Convergence of Goal-Oriented Adaptive Finite Element Methods for Semilinear Problems
Michael Holst, Sara Pollock, Yunrong Zhu

TL;DR
This paper develops a convergence theory for goal-oriented adaptive finite element methods applied to second-order semilinear elliptic equations, ensuring reliable approximation of specific quantities of interest.
Contribution
It introduces a goal-oriented adaptive finite element framework for semilinear problems and proves convergence with respect to the targeted quantity of interest.
Findings
Convergence of the method is theoretically established.
Numerical experiments confirm the theoretical predictions.

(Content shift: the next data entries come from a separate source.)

/-- The mask of the first five rows keeps OP and clears ARG. -/
theorem and_opMask (w : Word) : w &&& 0xFF00 = opOf w ++ 0#8 := by
  have hmask : (0xFF00 : Word) = BitVec.allOnes 8 ++ 0#8 := by decide
  rw [← append_opOf_argOf w, hmask, BitVec.and_append, BitVec.and_allOnes, BitVec.and_zero, opOf_append]

/-- A row of the table that fixes OP matches the words with that OP (R81). -/
theorem and_opMask_eq_iff (w : Word) (op : Byte) : w &&& 0xFF00 = op ++ 0#8 ↔ opOf w = op := by
  rw [and_opMask]
  constructor
  · intro h
    rw [← opOf_append (opOf w) 0#8, h, opOf_append]
  · intro h
    rw [h]

theorem firstMatch_cons_op (w : Word) (m : Mnemonic) (op : Byte) (rows : List OpcodeRow) :
    firstMatch w (⟨m, op ++ 0#8, 0xFF00⟩ :: rows) = if opOf w = op then some m else firstMatch w rows :=
  if_congr (and_opMask_eq_iff w op) rfl rfl

/-- The rows but the last fix OP, and the last matches every word, so the table is the opcode map (R81). -/
theorem firstMatch_opcodeTable (w : Word) : firstMatch w opcodeTable = some (rowOfOp (opOf w)) := by
  have htable : opcodeTable = [⟨.nop, 0x00#8 ++ 0#8, 0xFF00⟩, ⟨.clear, 0x01#8 ++ 0#8, 0xFF00⟩,
    ⟨.push, 0x02#8 ++ 0#8, 0xFF00⟩, ⟨.decode, 0x03#8 ++ 0#8, 0xFF00⟩, ⟨.read, 0x04#8 ++ 0#8, 0xFF00⟩,
    ⟨.reserved, 0, 0⟩] := by decide
  have hlast : firstMatch w [⟨.reserved, 0, 0⟩] = some .reserved := if_pos BitVec.and_zero
  simp only [htable, firstMatch_cons_op, hlast, rowOfOp, apply_ite some]
  rfl

end Sys2Proof.Proofs
end

section
/-! The words of the assembler (30_encoding.md R79, R80): an operand byte behind its OP as a number, and the expansion of the
pseudo-instructions. -/

namespace Sys2Proof.Proofs

open Sys2Proof.Machine

/-- OP in the high byte and an operand in the low one, as one number (R70). -/
theorem append_ofNat (op : Byte) {n : Nat} (hn : n < 256) :
    (op ++ BitVec.ofNat 8 n : Word) = BitVec.ofNat 16 (256 * op.toNat + n) := by
  have hop := op.isLt
  have hlow : (BitVec.ofNat 8 n).toNat = n := by rw [BitVec.toNat_ofNat]; exact Nat.mod_eq_of_lt hn
  apply BitVec.eq_of_toNat_eq
  rw [BitVec.toNat_append, ← Nat.shiftLeft_add_eq_or_of_lt (BitVec.isLt _), hlow, Nat.shiftLeft_eq, BitVec.toNat_ofNat]
  omega

/-- The same word as R79 writes it: the operand or-ed into the word with ARG 0. -/
theorem append_ofNat_eq_or (op : Byte) {n : Nat} (hn : n < 256) :
    (op ++ BitVec.ofNat 8 n : Word) = (op ++ 0#8) ||| BitVec.ofNat 16 n := by
  have hlow : BitVec.ofNat 16 n = 0#8 ++ BitVec.ofNat 8 n := by
    rw [append_ofNat 0#8 hn, BitVec.toNat_zero, Nat.mul_zero, Nat.zero_add]
  rw [hlow, BitVec.or_append, BitVec.or_zero, BitVec.zero_or]

/-- The words of a line whose commands are known. -/
theorem assembleLine_eq_of_commands {l : AsmLine} {is : List Instr} (h : lineCommands l = some is) :
    assembleLine l = some (is.map encodeCommand) := by
  rw [assembleLine, h, Option.map_some]

theorem byteOperand_of_lt {n : Nat} (hn : n < 256) : byteOperand n = some (BitVec.ofNat 8 n) := if_pos hn

/-- A line of one command with one number as its operand. -/
theorem assembleLine_of_byteOperand {l : AsmLine} {c : Byte → Instr} {op : Byte} {n : Nat}
    (hl : lineCommands l = (byteOperand n).map fun x => [c x]) (hc : ∀ x, encodeCommand (c x) = op ++ x) :
    assembleLine l = if n < 256 then some [(op ++ 0#8) ||| BitVec.ofNat 16 n] else none := by
  by_cases hn : n < 256
  · rw [byteOperand_of_lt hn, Option.map_some] at hl
    rw [assembleLine_eq_of_commands hl, if_pos hn, List.map_singleton, hc, append_ofNat_eq_or op hn]
  · rw [assembleLine, hl, byteOperand, if_neg hn, if_neg hn, Option.map_none, Option.map_none]

/-- PUSH's word, its operand below 256. -/
theorem encodeCommand_push {n : Nat} (hn : n < 256) :
    encodeCommand (.push (BitVec.ofNat 8 n)) = 0x0200 ||| BitVec.ofNat 16 n := append_ofNat_eq_or 0x02 hn

/-- READ of a register whose address is `n` (R57). -/
theorem assembleLine_read_register {r : RegName} {n : Nat} (hn : n < 256) (hr : registerAddress r = BitVec.ofNat 8 n) :
    assembleLine (.read (.register r)) = some [BitVec.ofNat 16 (0x0400 + n)] := by
  have hcommands : lineCommands (.read (.register r)) = some [.read (BitVec.ofNat 8 n)] := by rw [lineCommands, hr]
  rw [assembleLine_eq_of_commands hcommands, List.map_singleton]
  exact congrArg (fun w => some [w]) (append_ofNat 0x04 hn)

The approach extends existing linear problem techniques to semilinear cases.
Abstract
In this article we develop a convergence theory for goal-oriented adaptive finite element algorithms designed for a class of second-order semilinear elliptic equations. We briefly discuss the target problem class, and introduce several related approximate dual problems that are crucial to both the analysis as well as to the development of a practical numerical method. We then review some standard facts concerning conforming finite element discretization and error-estimate-driven adaptive finite element methods (AFEM). We include a brief summary of a priori estimates for this class of semilinear problems, and then describe some goal-oriented variations of the standard approach to AFEM (GOAFEM). Following the recent approach of Mommer-Stevenson and Holst-Pollock for increasingly general linear problems, we first establish a quasi-error contraction result for the primal problem. We then…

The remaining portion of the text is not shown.